Saturday, June 26, 2010

The Revolution Won't Be Marketed Properly

According to news reports I've seen this week, the iPhone is the new Star Wars (the movie series, not the missile defense system, though maybe it wouldn't be shocking for a future generation of the device to equipped with a built-in app for anti-aircraft fire). People are now lining up to buy technology the way they used to line up only for movies (or more recently, for video game systems).

While tech connoisseurs debate the quality of Apple's latest gadgets, one thing I think everyone can agree on is that Steve Jobs knows how to roll out a product. I've convinced that the smartphone and the iPad are still niche items, and for a lot of consumers, perhaps more fashion accessory than anything else. Yes, these devices have legitimate business applications, but I think for most people, including myself, a regular cell phone and computer are still enough to fulfill all their technological needs. (I'd contrast these devices with an mp3 player, which I would regard as a legitimately mainstream product, as it fulfills needs that CD players can't).

What makes Jobs's ability to get attention for the introduction of niche products impressive is that truly paradigm-shifting innovations have come out to much less fanfare. In fact, I'd assert that since (and including) the dawn of the World Wide Web, technologies have caught on with a slow burn, often virally, rather than with a sudden splash. Of course,I would presume that this is nothing new. I'm pretty sure that the day after Thomas Edison patented the light bulb there wasn't a rush to the Apple Store to put in preorders. But I find it interesting that now that technology has made communication instantaneous and information more accessible than ever before, that there is a still a gulf between what is available and what people know is available.
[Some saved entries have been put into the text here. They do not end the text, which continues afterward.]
-- ==== Sys2Proof/Machine/Operands.lean ====
section
/-!
DEFINITION. The fields of request bodies and of replies (spec/11 R183, R184): little-endian numbers, absence, presence
bytes, the codes of every enumeration in both directions, and the notice records (R186).
-/

namespace Sys2Proof.Machine

/-! ### Reading a body -/

/-- The byte at a place of a body as a number; the length check of R174 has been made before any field is read. -/
def u8At (body : List Byte) (i : Nat) : Nat := (body.getD i 0).toNat

/-- The two-byte number at a place, least significant byte first (R183). -/
def u16At (body : List Byte) (i : Nat) : Nat := u8At body i + 256 * u8At body (i + 1)

/-- The four-byte number at a place, least significant byte first (R183). -/
def u32At (body : List Byte) (i : Nat) : Nat := u16At body i + 65536 * u16At body (i + 2)

/-- An index of `n` objects, if it lies in range. -/
def indexOf (n x : Nat) : Option (Fin n) := if h : x < n then some ⟨x, h⟩ else none

/-- The nearer end of a range, or the value itself inside it (R175). -/
def clampTo (lo hi x : Nat) : Nat := max lo (min hi x)

/-- Whether a value lies in a range. -/
def inRange (lo hi x : Nat) : Bool := lo ≤ x && x ≤ hi

/-! ### Codes of request enumerations (R183) -/

/-- The side a code names. -/
def sideOf : Nat → Option Side
  | 0 => some .port
  | 1 => some .stbd
  | 2 => some .centre
  | _ => none

/-- The start state or the requested state a tank state code names (R5, R17). -/
def serviceStateOf : Nat → Option ServiceState
  | 2 => some .inService
  | 3 => some .quarantine
  | 4 => some .isolated
  | _ => none

/-- The counting mode a code names. -/
def meterModeOf : Nat → Option MeterMode
  | 0 => some .single
  | 1 => some .quad1
  | 2 => some .quad4
  | _ => none

/-- The arbiter mode a code names. -/
def arbiterModeOf : Nat → Option ArbiterMode
  | 0 => some .auto
  | 1 => some .manual
  | _ => none

/-- The train mode a code names. -/
def trainModeOf : Nat → Option TrainMode
  | 0 => some .auto
  | 1 => some .manual
  | 2 => some .disabled
  | _ => none

/-- The waters setting a code names. -/
def watersOf : Nat → Option Waters
  | 0 => some .restricted
  | 1 => some .opened
  | _ => none

/-- An on/off or in/out setting (mask off 0, on 1; service OUT 0, IN 1). -/
def settingOf : Nat → Option Bool
  | 0 => some false
  | 1 => some true
  | _ => none

/-! ### Writing a reply -/

/-- A one-byte number. -/
def enc1 (n : Nat) : List Byte := [BitVec.ofNat 8 n]

/-- A two-byte number, least significant byte first (R183). -/
def enc2 (n : Nat) : List Byte := [BitVec.ofNat 8 n, BitVec.ofNat 8 (n / 256)]

/-- A four-byte number, least significant byte first (R183). -/
def enc4 (n : Nat) : List Byte := enc2 n ++ enc2 (n / 65536)

/-- A 32-bit quantity. -/
def encWord (w : Word32) : List Byte := enc4 w.toNat

/-- A signed four-byte number in two's complement (R183). -/
def encSigned4 (i : Int) : List Byte := encWord (BitVec.ofInt 32 i)

/-- A yes/no byte (R183). -/
def encFlag (b : Bool) : List Byte := enc1 (if b then 1 else 0)

/-- An optional one-byte field, absent as 0xFF (R183). -/
def encOpt1 : Option Nat → List Byte
  | some n => enc1 n
  | none => enc1 0xFF

/-- An optional two-byte field, absent as 0xFFFF (R183). -/
def encOpt2 : Option Nat → List Byte
  | some n => enc2 n
  | none => enc2 0xFFFF

/-- An optional two-byte field with its presence byte (R183). -/
def encPresent2 : Option Nat → List Byte
  | some n => enc1 1 ++ enc2 n
  | none => enc1 0 ++ enc2 0

/-- An optional four-byte field with its presence byte (R183). -/
def encPresent4 : Option Nat → List Byte
  | some n => enc1 1 ++ enc4 n
  | none => enc1 0 ++ enc4 0

/-- A list of one-byte fields filled up to `n` of them with a byte. -/
def encPadded (n : Nat) (pad : Byte) (xs : List Nat) : List Byte :=
  (xs.flatMap enc1) ++ List.replicate (n - xs.length) pad

/-! ### Codes of reply enumerations (R183) -/

/-- The code of a side. -/
def Side.code : Side → Nat
  | .port => 0 | .stbd => 1 | .centre => 2

/-- The code of a tank state. -/
def TankState.code : TankState → Nat
  | .unconfigured => 0 | .unknown => 1 | .inService => 2 | .quarantine => 3 | .isolated => 4

/-- The code of an agreement. -/
def Agreement.code : Agreement → Nat
  | .unchecked => 0 | .agree => 1 | .disagree => 2

/-- The code of a seed origin. -/
def SeedOrigin.code : SeedOrigin → Nat
  | .automatic => 0 | .seed => 1 | .reseed => 2

/-- The code of a transfer role. -/
def TransferRole.code : TransferRole → Nat
  | .none => 0 | .source => 1 | .dest => 2

/-- The code of a counting mode. -/
def MeterMode.code : MeterMode → Nat
  | .single => 0 | .quad1 => 1 | .quad4 => 2

/-- The code of a meter role kind and the role index, 0 where there is none (R183). -/
def MeterRole.code : MeterRole → Nat × Nat
  | .none => (0, 0) | .supply => (1, 0) | .product n => (2, n.val) | .transfer => (3, 0) | .shore => (4, 0)
  | .line k => (5, k.val)

/-- The code of an input role kind and its target index, 0 where there is none (R183). The role NONE of an input that is not
defined is sent as UNDEFINED (DESIGN CHOICE, log 38). -/
def inputRoleCode (defined : Bool) : InputRole → Nat × Nat
  | .none => (if defined then 1 else 0, 0) | .level t => (2, t.val) | .salinity n => (3, n.val)

/-- The code of an input fault state. -/
def FaultState.code : FaultState → Nat
  | .good => 0 | .fault => 1

/-- The code of a line state. -/
def LineState.code : LineState → Nat
  | .unconfigured => 0 | .idle => 1 | .pending => 2 | .flowing => 3 | .suspended => 4 | .releaseWait => 5 | .fault => 6

/-- The code of a source or origin and its train index, 0 where there is none (R183). -/
def Source.code : Source → Nat × Nat
  | .contact => (0, 0) | .message => (1, 0) | .flush n => (2, n.val)

/-- The code of an arbiter mode. -/
def ArbiterMode.code : ArbiterMode → Nat
  | .auto => 0 | .manual => 1

/-- The code of a supply state. -/
def SupplyState.code : SupplyState → Nat
  | .down => 0 | .up => 1

/-- The code of a train state. -/
def TrainState.code : TrainState → Nat
  | .off => 0 | .priming => 1 | .ramping => 2 | .diverting => 3 | .producing => 4 | .flushWait => 5 | .flushing => 6
  | .fault => 7

/-- The code of a train mode. -/
def TrainMode.code : TrainMode → Nat
  | .auto => 0 | .manual => 1 | .disabled => 2

/-- The code of a stop cause. -/
def StopCause.code : StopCause → Nat
  | .callDropped => 0 | .hostStop => 1 | .restricted => 2 | .shed => 3 | .noTarget => 4 | .quality => 5 | .noProduct => 6
  | .modeDisabled => 7 | .manualFlush => 8

/-- The code of a train's fault cause. -/
def FaultCause.code : FaultCause → Nat
  | .quality => 0 | .noProduct => 1 | .unflushed => 2

/-- The code of a set state. -/
def SetState.code : SetState → Nat
  | .offLine => 0 | .idle => 1 | .starting => 2 | .running => 3 | .failed => 4

/-- The code of a waters setting. -/
def Waters.code : Waters → Nat
  | .restricted => 0 | .opened => 1

/-- The code of a transfer origin. -/
def TransferOrigin.code : TransferOrigin → Nat
  | .host => 0 | .balance => 1

/-- The code of a transfer's end (R186). -/
def TransferCause.code : TransferCause → Nat
  | .complete => 0 | .sourceLow => 1 | .destFull => 2 | .stopped => 3 | .stalled => 4 | .abortedTank => 5 | .shed => 6

/-- The code of a shore fill's end (R186). -/
def ShoreCause.code : ShoreCause → Nat
  | .complete => 0 | .full => 1 | .stopped => 2 | .abortedTank => 3

/-- The code of a line of the Link. -/
def lineCode : LinkLine → Nat
  | .a => 0 | .b => 1

/-- The code of the last write. -/
def LastWrite.code : LastWrite → Nat
  | .none => 0 | .done => 1 | .failed => 2

/-- The index of a holder of headroom (R183). -/
def Holder.code : Holder → Nat
  | .train n => n.val | .pump => 3

/-! ### Codes of notice causes (R186) -/

/-- The code of a TANK_STATE cause. -/
def TankCause.code : TankCause → Nat
  | .defined => 0 | .redefined => 1 | .undefined => 2 | .service => 3 | .autoSeed => 4 | .seed => 5 | .reseed => 6

/-- The code of a DUTY_CHANGED or NO_SUPPLY cause. -/
def DutyCause.code : DutyCause → Nat
  | .low => 0 | .leftService => 1 | .appeared => 2 | .review => 3

/-- The code of a SUPPLY_LEVEL cause. -/
def LevelCause.code : LevelCause → Nat
  | .reserve => 0 | .bands => 1 | .floor => 2

/-- The code of a DRAW_ENDED cause. -/
def EndCause.code : EndCause → Nat
  | .complete => 0 | .ended => 1 | .cancelled => 2 | .timedOut => 3 | .stalled => 4 | .supplyLost => 5

/-- The code of a LINE_FAULT cause. -/
def LineFaultCause.code : LineFaultCause → Nat
  | .timedOut => 0 | .stalled => 1

/-- The code of a SET_FAILED cause. -/
def SetFailCause.code : SetFailCause → Nat
  | .startProof => 0 | .proofLost => 1

/-- The code of a SET_CHANGEOVER cause. -/
def ChangeoverCause.code : ChangeoverCause → Nat
  | .proofFailed => 0 | .proofLost => 1 | .service => 2 | .recovery => 3 | .alternation => 4

/-- The code of a SHED cause. -/
def ShedCause.code : ShedCause → Nat
  | .allowance => 0 | .setReserve => 1

/-- The code of a STRAY_FLOW cause. -/
def StrayCause.code : StrayCause → Nat
  | .supply => 0 | .transfer => 1 | .shore => 2 | .line => 3

/-! ### Notice records (R186) -/

/-- A 32-bit value of a notice from a number. -/
def valueNat (n : Nat) : Word32 := BitVec.ofNat 32 n

/-- A signed 32-bit value of a notice. -/
def valueInt (i : Int) : Word32 := BitVec.ofInt 32 i

/-- The kind, subject, cause and value of a notice (R186). -/
def NoticeBody.record : NoticeBody → Nat × Nat × Nat × Word32
  | .tankState t c st => (0x01, t.val, c.code, valueNat st.code)
  | .disagree t entered d => (0x02, t.val, if entered then 0 else 1, valueInt d)
  | .levelFault i entered f => (0x03, i.val, if entered then 0 else 1, valueNat f)
  | .dutyChanged t c previous =>
    (0x04, t.val, c.code, match previous with | some p => valueNat p.val | none => 0xFFFFFFFF)
  | .noSupply t c q => (0x05, t.val, c.code, valueNat q)
  | .supplyLevel c level => (0x06, 0, c.code, valueNat level)
  | .drawEnded k c delivered => (0x07, k.val, c.code, valueNat delivered)
  | .aged k g wait => (0x08, k.val, g.val, valueNat wait)
  | .lineFault k c delivered => (0x09, k.val, c.code, valueNat delivered)
  | .setFailed x c timer => (0x0A, x.val, c.code, valueNat timer)
  | .setChangeover x c previous => (0x0B, x.val, c.code, valueNat previous.val)
  | .trainFault n c remaining => (0x0C, n.val, c.code, valueNat remaining)
  | .transferEnded src c moved => (0x0D, src.val, c.code, valueInt moved)
  | .shoreEnded t c filled => (0x0E, t.val, c.code, valueInt filled)
  | .shed h c effective => (0x0F, h.code, c.code, valueNat effective)
  | .strayFlow m c total => (0x10, m.val, c.code, total)
  | .saveDone => (0x11, 0, 0, 0)
  | .saveFailed => (0x12, 0, 0, 0)
  | .configDefaulted => (0x13, 0, 0, 0)

/-- The eleven bytes of a notice (R186). -/
def Notice.bytes (n : Notice) : List Byte :=
  encWord n.time ++ enc1 n.body.record.1 ++ enc1 n.body.record.2.1 ++ enc1 n.body.record.2.2.1
    ++ encWord n.body.record.2.2.2

end Sys2Proof.Machine
end

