-- ==== Sys2Proof/Machine/Configuration.lean ====
section
/-!
DEFINITION. The fourteen configuration kinds, codes 0x20 to 0x2F (spec/11, section 11.3): the DEFINE kinds, LOAD STRAPPING,
the settings of the evaluator, SET NOTICE TRIGGER and SAVE CONFIGURATION. Each kind has its owner's handling (`run…`), its
entry for the Link (`own…`) and the meaning of its row (`exec…`), a request frame that arrives whole on a line (DESIGN CHOICE, log 8).
-/

namespace Sys2Proof.Machine

/-! ### Checks -/

/-- The first check of a table that fails gives the reply; a request that passes all goes on (R175). -/
def checked (table : List (Bool × Status)) (s : State) (go : State × Reply) : State × Reply :=
  match table.find? fun row => !row.1 with
  | some row => refuse row.2 s
  | none => go

/-- The reply OK, or OK_ADJUSTED for a clamped request, with the status alone. -/
def accept (adjusted : Bool) (s : State) : State × Reply := (s, ⟨okOr adjusted, []⟩)

/-- Whether clamping changes a field. -/
def clamps (lo hi x : Nat) : Bool := !inRange lo hi x

/-- Whether a list of numbers does not increase. -/
def nonIncreasing : List Nat → Bool
  | x :: y :: rest => y ≤ x && nonIncreasing (y :: rest)
  | _ => true

/-! ### DEFINE TANK -/

/-- The tag of a body: eight bytes from a place. -/
def tagAt (body : List Byte) (i : Nat) : List Byte := (List.range 8).map fun j => body.getD (i + j) 0

/-- Whether each character of a tag lies in 0x20 to 0x7E (R1). -/
def tagOk (tag : List Byte) : Bool := tag.all fun b => inRange 0x20 0x7E b.toNat

/-- The volume of the last point of a strapping table, 0 for an empty one. -/
def lastVolume (points : List StrapPoint) : Nat := (points.getLast?.map (·.volume)).getD 0

/-- Whether the marks and the tolerance of a definition are consistent (R5). -/
def marksOk (capacity low fillStop tolerance : Nat) : Bool :=
  low + 1 ≤ capacity && low < fillStop && fillStop ≤ capacity && inRange 20 5000 tolerance

/-- The definition a DEFINE TANK body carries, if every field is in order for the tank (R5). -/
def tankDefOf (body : List Byte) (k : Tank) : Option TankDef :=
  match sideOf (u8At body 9), serviceStateOf (u8At body 20) with
  | some side, some start =>
    if inRange 500 60000 (u16At body 10) && tagOk (tagAt body 1)
        && marksOk (u16At body 10) (u16At body 12) (u16At body 14) (u16At body 16)
        && lastVolume k.strapping ≤ u16At body 10 then
      some { tag := tagAt body 1, side := side, capacity := u16At body 10, lowMark := u16At body 12,
             fillStop := u16At body 14, tolerance := u16At body 16, quietTime := clampTo 30 600 (u16At body 18),
             startState := start }
    else none
  | _, _ => none

/-- DEFINE TANK of one tank (R5 to R8). An accepted removal replies OK whatever its quiet time holds (DESIGN CHOICE, log 37). -/
def defineTank (t : Fin 12) (body : List Byte) (s : State) : State × Reply :=
  let k := s.tanks[t]
  if u16At body 10 = 0 then checked [(!k.holdsRole, .busy)] s (okReply (removeTankDef t s))
  else
    match tankDefOf body k with
    | none => refuse .badValue s
    | some d => checked [(!k.holdsRole, .busy)] s (accept (clamps 30 600 (u16At body 18)) (applyTankDef t d s))

/-- DEFINE TANK (R5). -/
def runDefineTank (body : List Byte) (s : State) : State × Reply :=
  match indexOf 12 (u8At body 0) with
  | none => refuse .badIndex s
  | some t => defineTank t body s
/-- The kind DEFINE TANK. -/
def ownDefineTank : Owner := ⟨0x20, .configuration, bodyLength 21, runDefineTank⟩
/-- DEFINE_TANK (R5). -/
def execDefineTank (ln : LinkLine) (tag : Byte) (body : List Byte) (s : State) : Host.Outcome State Fault Refusal :=
  done (takeRequest ownDefineTank ln tag body s)

/-! ### LOAD STRAPPING -/

/-- The points of a LOAD STRAPPING body. -/
def pointsOf (body : List Byte) : List StrapPoint :=
  (List.range (u8At body 1)).map fun i => ⟨u16At body (2 + 4 * i), u16At body (4 + 4 * i)⟩

/-- Whether heads rise strictly and volumes do not fall from point to point (R50). -/
def pointsRise : List StrapPoint → Bool
  | p :: q :: rest => p.head < q.head && p.volume ≤ q.volume && pointsRise (q :: rest)
  | _ => true

/-- The checks of R50 after the index. -/
def strappingChecks (k : Tank) (points : List StrapPoint) : List (Bool × Status) :=
  [(k.defined, .notConfigured), (points.length == 0 || inRange 2 12 points.length, .badValue),
    (points.all fun p => p.head ≤ 4000, .badValue), (pointsRise points, .badValue),
    (lastVolume points ≤ k.defn.capacity, .badValue), (!k.holdsRole, .busy)]

/-- Empties the level window of the input that holds LEVEL(t) (R49, R51). -/
def emptyWindow (t : Fin 12) (s : State) : State :=
  { s with inputs := updAll s.inputs fun _ x =>
      if x.defined && x.role == .level t then { x with window := [], head := none } else x }

/-- An accepted LOAD STRAPPING (R51). -/
def loadStrapping (t : Fin 12) (points : List StrapPoint) (s : State) : State :=
  levelLost t (emptyWindow t (s.modTank t fun k => { k with strapping := points }))

/-- LOAD STRAPPING (R50). -/
def runLoadStrapping (body : List Byte) (s : State) : State × Reply :=
  match indexOf 12 (u8At body 0) with
  | none => refuse .badIndex s
  | some t => checked (strappingChecks s.tanks[t] (pointsOf body)) s (okReply (loadStrapping t (pointsOf body) s))
/-- The kind LOAD STRAPPING: its length follows its point count, and a body too short for the count is BAD_LENGTH
(R184). -/
def ownLoadStrapping : Owner :=
  ⟨0x21, .configuration, fun body => 2 ≤ body.length && body.length == 2 + 4 * u8At body 1, runLoadStrapping⟩
/-- LOAD_STRAPPING (R50). -/
def execLoadStrapping (ln : LinkLine) (tag : Byte) (body : List Byte) (s : State) : Host.Outcome State Fault Refusal :=
  done (takeRequest ownLoadStrapping ln tag body s)

/-! ### DEFINE METER -/

/-- The role that a role kind and a role index name, or the status that refuses them (R39, R184). -/
def meterRoleOf (kind index : Nat) : Except Status MeterRole :=
  match kind with
  | 0 => .ok .none
  | 1 => .ok .supply
  | 2 => match indexOf 3 index with
    | some n => .ok (.product n)
    | none => .error .badIndex
  | 3 => .ok .transfer
  | 4 => .ok .shore
  | 5 => match indexOf 16 index with
    | some k => .ok (.line k)
    | none => .error .badIndex
  | _ => .error .badValue

/-- Another defined channel holds the role (R39). -/
def roleTaken (s : State) (m : Fin 24) (r : MeterRole) : Bool :=
  r != .none && allMeters.any fun j => j != m && s.meters[j].defined && s.meters[j].defn.role == r

/-- The line of a LINE role. -/
def lineOfRole : MeterRole → Option (Fin 16)
  | .line k => some k
  | _ => none

/-- A line gets or loses its meter (R40, R81). -/
def setMetered (k : Fin 16) (metered : Bool) (s : State) : State :=
  s.modLine k fun l =>
    { l with metered := metered, state := if metered && l.defined then restState l else .unconfigured }

/-- The lines take a channel's change of role; a role kept changes nothing (R40, R81). -/
def handRoles (old new : MeterRole) (s : State) : State :=
  if old = new then s
  else
    let s1 := match lineOfRole old with
      | some k => setMetered k false s
      | none => s
    match lineOfRole new with
    | some k => setMetered k true s1
    | none => s1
For example, society has been conditioned for decades to accept the concept of the video telephone. Anyone who watched The Jetsons in the 1960s accepted that along with robot housekeepers (which have actually been around for years now), video phones would be a staple of the future. Well, we now have it, and it's relatively cheap and easy to use, but a significant amount of people have no idea that the technology exists. (It doesn't help that it comes with names like "Skype"). I'm convinced that there is a huge underserved market out there--older people who otherwise would have little interest in technology who would love to see their grandchildren more regularly.

Another example: GPS units. Now that you can get one for under $100, it surprises me that anyone would own a car and not have access to satellite navigation, yet I'd estimate from anecdotal experience that the majority of drivers don't. Maybe I'm biased because I struggled for years to be able to find places, but the lure of never getting lost again seems too strong of a siren call to resist. Granted, I don't usually watch television commercials, but I don't remember any great fanfare introducing these products to the mainstream (though I do remember a confusing Super Bowl ad for Garmin a few years ago). I would think a product rollout with a "Never get lost again" tagline would have been gold in the bank for a sat-navigation company. But by not hyping GPS units back then as the "next big thing" (which I truly think they were/are, especially compared to iPads), there still exists a relatively soft market for them today.

Going forward, it will be interesting to take notice of whether inventions and innovations continue to follow the old models for public acceptance, or if Steve Jobs's legacy encompasses marketing along with technology. One possible barometer: a real life "universal translator." Now that it has apparently been invented, how long will it take people to notice?


Anonymous Anonymous said...

"See the grandchildren" and "Never get lost again" only have meaning if I (as an older person) can make the gadget work. The marketing that would get me to consider a new device would have the tagline " and it promises not to make you feel stupid."

11:54 PM  
Anonymous Tim said...

What people need and what people buy are usually two very different things. But typing this on my iPod while outside grilling out is still pretty cool.

Also, there are GPS and light bulb apps for the iPhone/iPod touch/ipad.